[TASK INPUT]

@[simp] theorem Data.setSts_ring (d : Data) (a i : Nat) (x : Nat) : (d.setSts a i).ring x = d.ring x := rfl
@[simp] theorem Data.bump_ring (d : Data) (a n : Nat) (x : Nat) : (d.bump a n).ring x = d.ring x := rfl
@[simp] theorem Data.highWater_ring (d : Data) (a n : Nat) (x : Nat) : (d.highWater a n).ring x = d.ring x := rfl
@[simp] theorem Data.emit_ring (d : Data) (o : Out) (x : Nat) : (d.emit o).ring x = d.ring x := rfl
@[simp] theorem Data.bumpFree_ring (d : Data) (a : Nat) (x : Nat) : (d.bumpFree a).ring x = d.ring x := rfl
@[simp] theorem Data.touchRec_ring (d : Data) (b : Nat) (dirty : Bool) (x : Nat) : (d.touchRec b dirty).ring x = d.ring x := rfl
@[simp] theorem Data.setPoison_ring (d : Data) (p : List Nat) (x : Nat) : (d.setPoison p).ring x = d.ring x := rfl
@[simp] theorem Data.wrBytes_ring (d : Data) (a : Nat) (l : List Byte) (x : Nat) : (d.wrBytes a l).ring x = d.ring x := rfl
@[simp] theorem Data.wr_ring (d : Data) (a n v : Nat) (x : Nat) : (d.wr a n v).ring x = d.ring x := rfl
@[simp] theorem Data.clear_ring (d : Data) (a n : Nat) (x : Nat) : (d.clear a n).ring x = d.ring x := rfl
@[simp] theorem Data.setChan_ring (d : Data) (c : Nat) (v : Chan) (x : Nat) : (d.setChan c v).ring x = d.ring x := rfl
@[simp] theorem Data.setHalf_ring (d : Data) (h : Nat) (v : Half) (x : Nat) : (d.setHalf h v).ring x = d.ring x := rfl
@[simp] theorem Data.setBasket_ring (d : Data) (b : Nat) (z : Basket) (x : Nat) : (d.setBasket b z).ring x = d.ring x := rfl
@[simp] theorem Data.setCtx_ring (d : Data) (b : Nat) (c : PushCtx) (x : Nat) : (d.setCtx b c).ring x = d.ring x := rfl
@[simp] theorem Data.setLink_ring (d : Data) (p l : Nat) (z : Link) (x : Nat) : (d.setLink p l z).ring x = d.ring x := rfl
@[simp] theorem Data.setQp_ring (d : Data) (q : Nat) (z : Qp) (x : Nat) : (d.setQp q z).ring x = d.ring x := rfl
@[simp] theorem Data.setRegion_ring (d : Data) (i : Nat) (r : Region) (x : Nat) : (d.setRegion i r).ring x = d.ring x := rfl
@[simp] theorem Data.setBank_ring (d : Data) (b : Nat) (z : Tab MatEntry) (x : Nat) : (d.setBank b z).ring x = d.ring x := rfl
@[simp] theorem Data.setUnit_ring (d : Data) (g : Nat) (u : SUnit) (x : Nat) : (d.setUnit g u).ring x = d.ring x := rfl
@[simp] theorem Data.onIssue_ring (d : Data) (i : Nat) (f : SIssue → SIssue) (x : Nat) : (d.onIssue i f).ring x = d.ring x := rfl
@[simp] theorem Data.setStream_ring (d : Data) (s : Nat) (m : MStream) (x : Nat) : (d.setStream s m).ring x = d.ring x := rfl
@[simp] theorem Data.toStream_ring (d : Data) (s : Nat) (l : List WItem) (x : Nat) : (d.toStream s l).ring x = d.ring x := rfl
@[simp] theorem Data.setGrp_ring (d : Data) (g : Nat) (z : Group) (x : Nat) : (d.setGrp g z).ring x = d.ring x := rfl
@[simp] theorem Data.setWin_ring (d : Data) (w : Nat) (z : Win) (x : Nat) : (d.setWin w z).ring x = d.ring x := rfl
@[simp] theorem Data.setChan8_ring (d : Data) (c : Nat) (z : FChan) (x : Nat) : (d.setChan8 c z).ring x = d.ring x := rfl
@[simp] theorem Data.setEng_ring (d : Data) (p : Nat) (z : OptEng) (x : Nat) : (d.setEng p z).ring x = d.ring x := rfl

[/TASK INPUT]
[TASK INPUT]

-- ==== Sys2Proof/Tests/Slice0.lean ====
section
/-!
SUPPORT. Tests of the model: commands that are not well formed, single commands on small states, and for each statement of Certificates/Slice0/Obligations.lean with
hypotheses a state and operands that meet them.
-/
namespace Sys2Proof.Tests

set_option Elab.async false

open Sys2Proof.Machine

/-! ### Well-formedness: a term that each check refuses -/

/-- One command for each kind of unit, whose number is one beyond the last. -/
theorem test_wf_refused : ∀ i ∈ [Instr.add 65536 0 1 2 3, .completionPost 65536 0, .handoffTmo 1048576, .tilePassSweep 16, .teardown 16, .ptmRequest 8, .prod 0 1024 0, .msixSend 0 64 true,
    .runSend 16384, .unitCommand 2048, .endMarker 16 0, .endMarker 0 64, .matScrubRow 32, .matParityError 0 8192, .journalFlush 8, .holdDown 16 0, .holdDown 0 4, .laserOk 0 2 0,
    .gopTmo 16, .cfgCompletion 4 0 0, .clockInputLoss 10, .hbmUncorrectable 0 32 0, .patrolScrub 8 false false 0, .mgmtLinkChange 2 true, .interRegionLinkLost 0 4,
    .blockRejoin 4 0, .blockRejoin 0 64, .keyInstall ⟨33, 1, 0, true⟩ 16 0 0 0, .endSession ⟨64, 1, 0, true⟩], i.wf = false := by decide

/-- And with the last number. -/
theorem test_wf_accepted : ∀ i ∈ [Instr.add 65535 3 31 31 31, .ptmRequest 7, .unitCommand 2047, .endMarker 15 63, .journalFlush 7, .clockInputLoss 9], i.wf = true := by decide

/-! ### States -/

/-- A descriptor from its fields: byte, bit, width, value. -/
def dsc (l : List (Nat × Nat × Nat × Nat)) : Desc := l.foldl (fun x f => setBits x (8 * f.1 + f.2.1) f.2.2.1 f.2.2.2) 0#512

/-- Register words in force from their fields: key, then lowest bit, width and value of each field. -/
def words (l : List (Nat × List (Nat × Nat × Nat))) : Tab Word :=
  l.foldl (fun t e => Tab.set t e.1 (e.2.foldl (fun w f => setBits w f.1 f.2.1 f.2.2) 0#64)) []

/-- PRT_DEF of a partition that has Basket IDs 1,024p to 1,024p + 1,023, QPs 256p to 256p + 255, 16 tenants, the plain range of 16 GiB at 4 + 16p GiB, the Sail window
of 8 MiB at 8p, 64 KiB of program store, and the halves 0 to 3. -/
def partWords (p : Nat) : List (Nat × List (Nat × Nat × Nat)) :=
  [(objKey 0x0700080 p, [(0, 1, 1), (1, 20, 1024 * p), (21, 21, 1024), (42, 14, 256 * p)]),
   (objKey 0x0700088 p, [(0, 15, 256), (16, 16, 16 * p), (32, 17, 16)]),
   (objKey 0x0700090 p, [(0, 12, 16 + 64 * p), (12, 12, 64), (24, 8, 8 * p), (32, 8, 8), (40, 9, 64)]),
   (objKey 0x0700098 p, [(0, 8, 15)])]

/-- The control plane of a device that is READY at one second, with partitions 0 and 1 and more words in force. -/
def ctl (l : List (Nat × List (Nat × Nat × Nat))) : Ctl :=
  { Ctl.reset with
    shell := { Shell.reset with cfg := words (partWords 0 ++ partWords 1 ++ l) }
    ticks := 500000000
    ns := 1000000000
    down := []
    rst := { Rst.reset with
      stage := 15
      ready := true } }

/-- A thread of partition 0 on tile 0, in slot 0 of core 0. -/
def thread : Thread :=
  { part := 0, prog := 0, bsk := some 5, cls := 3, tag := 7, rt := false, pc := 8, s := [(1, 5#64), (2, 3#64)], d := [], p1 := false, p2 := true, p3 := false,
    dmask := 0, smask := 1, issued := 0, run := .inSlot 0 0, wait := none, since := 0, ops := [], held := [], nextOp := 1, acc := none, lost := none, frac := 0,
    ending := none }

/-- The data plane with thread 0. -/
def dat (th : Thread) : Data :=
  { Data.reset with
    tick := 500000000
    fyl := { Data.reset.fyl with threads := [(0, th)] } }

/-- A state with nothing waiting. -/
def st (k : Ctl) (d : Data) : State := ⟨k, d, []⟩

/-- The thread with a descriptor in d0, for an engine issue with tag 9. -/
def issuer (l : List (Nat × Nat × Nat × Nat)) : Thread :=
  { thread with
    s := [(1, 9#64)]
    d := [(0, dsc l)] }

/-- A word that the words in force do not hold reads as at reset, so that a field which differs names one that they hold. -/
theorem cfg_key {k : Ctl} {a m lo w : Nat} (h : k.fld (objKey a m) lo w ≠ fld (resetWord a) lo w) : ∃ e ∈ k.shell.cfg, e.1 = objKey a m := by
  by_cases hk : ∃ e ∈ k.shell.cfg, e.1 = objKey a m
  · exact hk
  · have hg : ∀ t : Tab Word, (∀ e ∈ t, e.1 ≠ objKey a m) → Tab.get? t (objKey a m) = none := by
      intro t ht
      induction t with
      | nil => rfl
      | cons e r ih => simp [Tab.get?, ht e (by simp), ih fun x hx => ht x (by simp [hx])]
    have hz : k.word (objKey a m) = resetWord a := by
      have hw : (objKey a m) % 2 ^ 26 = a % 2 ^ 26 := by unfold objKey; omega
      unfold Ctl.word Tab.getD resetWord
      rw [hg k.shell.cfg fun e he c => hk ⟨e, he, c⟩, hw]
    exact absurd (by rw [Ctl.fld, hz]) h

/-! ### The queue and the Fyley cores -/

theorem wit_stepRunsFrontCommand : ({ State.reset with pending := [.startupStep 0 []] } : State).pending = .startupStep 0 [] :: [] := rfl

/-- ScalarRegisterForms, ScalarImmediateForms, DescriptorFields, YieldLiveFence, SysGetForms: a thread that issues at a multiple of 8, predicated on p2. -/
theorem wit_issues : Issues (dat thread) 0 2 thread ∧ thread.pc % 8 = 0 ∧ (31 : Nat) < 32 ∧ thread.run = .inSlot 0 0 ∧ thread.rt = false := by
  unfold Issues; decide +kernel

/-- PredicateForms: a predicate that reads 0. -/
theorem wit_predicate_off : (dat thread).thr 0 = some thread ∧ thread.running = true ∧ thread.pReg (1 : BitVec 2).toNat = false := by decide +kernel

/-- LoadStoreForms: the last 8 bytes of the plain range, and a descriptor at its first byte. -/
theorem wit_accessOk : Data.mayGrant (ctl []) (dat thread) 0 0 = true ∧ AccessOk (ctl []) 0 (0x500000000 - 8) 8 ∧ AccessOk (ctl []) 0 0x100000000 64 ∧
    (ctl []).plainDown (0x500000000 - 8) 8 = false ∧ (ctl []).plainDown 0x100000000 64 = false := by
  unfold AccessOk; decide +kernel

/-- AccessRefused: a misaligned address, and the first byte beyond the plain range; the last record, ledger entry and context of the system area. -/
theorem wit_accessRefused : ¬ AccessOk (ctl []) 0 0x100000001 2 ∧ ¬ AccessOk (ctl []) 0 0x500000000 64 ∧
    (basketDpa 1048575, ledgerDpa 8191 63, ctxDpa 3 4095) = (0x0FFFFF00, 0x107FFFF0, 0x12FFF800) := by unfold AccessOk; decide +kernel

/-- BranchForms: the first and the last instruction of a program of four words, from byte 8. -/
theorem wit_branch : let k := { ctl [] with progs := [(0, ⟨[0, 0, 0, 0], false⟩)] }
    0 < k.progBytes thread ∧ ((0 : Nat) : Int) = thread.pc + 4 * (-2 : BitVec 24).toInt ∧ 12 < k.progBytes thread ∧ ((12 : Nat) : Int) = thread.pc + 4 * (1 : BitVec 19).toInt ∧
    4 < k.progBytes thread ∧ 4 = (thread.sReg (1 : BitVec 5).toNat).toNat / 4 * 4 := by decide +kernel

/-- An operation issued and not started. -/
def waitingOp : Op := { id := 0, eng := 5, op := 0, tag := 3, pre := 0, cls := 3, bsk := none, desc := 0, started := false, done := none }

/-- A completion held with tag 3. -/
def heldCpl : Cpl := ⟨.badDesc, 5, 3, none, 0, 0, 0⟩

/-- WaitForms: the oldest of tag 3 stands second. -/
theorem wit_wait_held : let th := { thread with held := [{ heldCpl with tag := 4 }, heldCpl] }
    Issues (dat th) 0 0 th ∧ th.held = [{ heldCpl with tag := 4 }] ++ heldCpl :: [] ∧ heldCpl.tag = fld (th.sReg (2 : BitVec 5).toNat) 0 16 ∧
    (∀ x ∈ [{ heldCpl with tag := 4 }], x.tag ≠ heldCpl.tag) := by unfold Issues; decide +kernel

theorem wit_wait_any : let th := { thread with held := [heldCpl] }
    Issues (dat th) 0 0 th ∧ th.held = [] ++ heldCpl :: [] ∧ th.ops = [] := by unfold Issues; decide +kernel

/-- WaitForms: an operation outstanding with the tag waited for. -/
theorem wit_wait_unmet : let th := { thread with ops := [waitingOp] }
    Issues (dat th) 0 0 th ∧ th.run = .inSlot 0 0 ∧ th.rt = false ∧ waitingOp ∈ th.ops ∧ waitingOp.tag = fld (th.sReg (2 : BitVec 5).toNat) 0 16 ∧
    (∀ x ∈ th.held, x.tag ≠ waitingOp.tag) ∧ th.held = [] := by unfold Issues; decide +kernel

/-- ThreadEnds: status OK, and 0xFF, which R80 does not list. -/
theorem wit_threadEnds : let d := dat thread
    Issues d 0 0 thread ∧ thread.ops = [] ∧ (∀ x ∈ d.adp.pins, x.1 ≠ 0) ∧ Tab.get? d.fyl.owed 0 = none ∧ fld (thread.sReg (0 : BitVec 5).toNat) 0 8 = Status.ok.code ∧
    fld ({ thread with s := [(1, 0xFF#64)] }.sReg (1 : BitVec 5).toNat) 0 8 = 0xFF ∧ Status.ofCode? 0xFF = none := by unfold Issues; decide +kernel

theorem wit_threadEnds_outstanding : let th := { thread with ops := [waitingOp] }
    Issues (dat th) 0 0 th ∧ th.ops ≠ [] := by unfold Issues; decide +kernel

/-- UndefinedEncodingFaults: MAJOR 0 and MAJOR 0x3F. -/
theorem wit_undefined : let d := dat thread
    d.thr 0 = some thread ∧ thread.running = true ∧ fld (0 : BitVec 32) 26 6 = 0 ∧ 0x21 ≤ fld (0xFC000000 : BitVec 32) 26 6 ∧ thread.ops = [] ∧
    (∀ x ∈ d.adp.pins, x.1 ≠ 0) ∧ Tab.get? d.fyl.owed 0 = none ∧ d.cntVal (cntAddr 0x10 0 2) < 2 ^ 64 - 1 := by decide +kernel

[/TASK INPUT]
[TASK INPUT]

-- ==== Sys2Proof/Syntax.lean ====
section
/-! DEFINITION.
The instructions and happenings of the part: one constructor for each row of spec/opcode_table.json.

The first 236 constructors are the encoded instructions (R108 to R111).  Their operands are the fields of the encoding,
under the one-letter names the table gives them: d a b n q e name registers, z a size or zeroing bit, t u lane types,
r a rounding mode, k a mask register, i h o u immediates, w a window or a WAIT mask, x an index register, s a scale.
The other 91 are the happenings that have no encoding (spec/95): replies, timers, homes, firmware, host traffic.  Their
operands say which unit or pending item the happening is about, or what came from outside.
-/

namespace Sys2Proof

[/TASK INPUT]

DIRECTIONS:
Please transcribe exactly the lines above from the line that has "theorem wit_predicate_off : (dat" up to and including the line that has "first byte. -/"; no other line belongs in the answer.

TASK SOLUTION:
theorem wit_predicate_off : (dat thread).thr 0 = some thread ∧ thread.running = true ∧ thread.pReg (1 : BitVec 2).toNat = false := by decide +kernel

/-- LoadStoreForms: the last 8 bytes of the plain range, and a descriptor at its first byte. -/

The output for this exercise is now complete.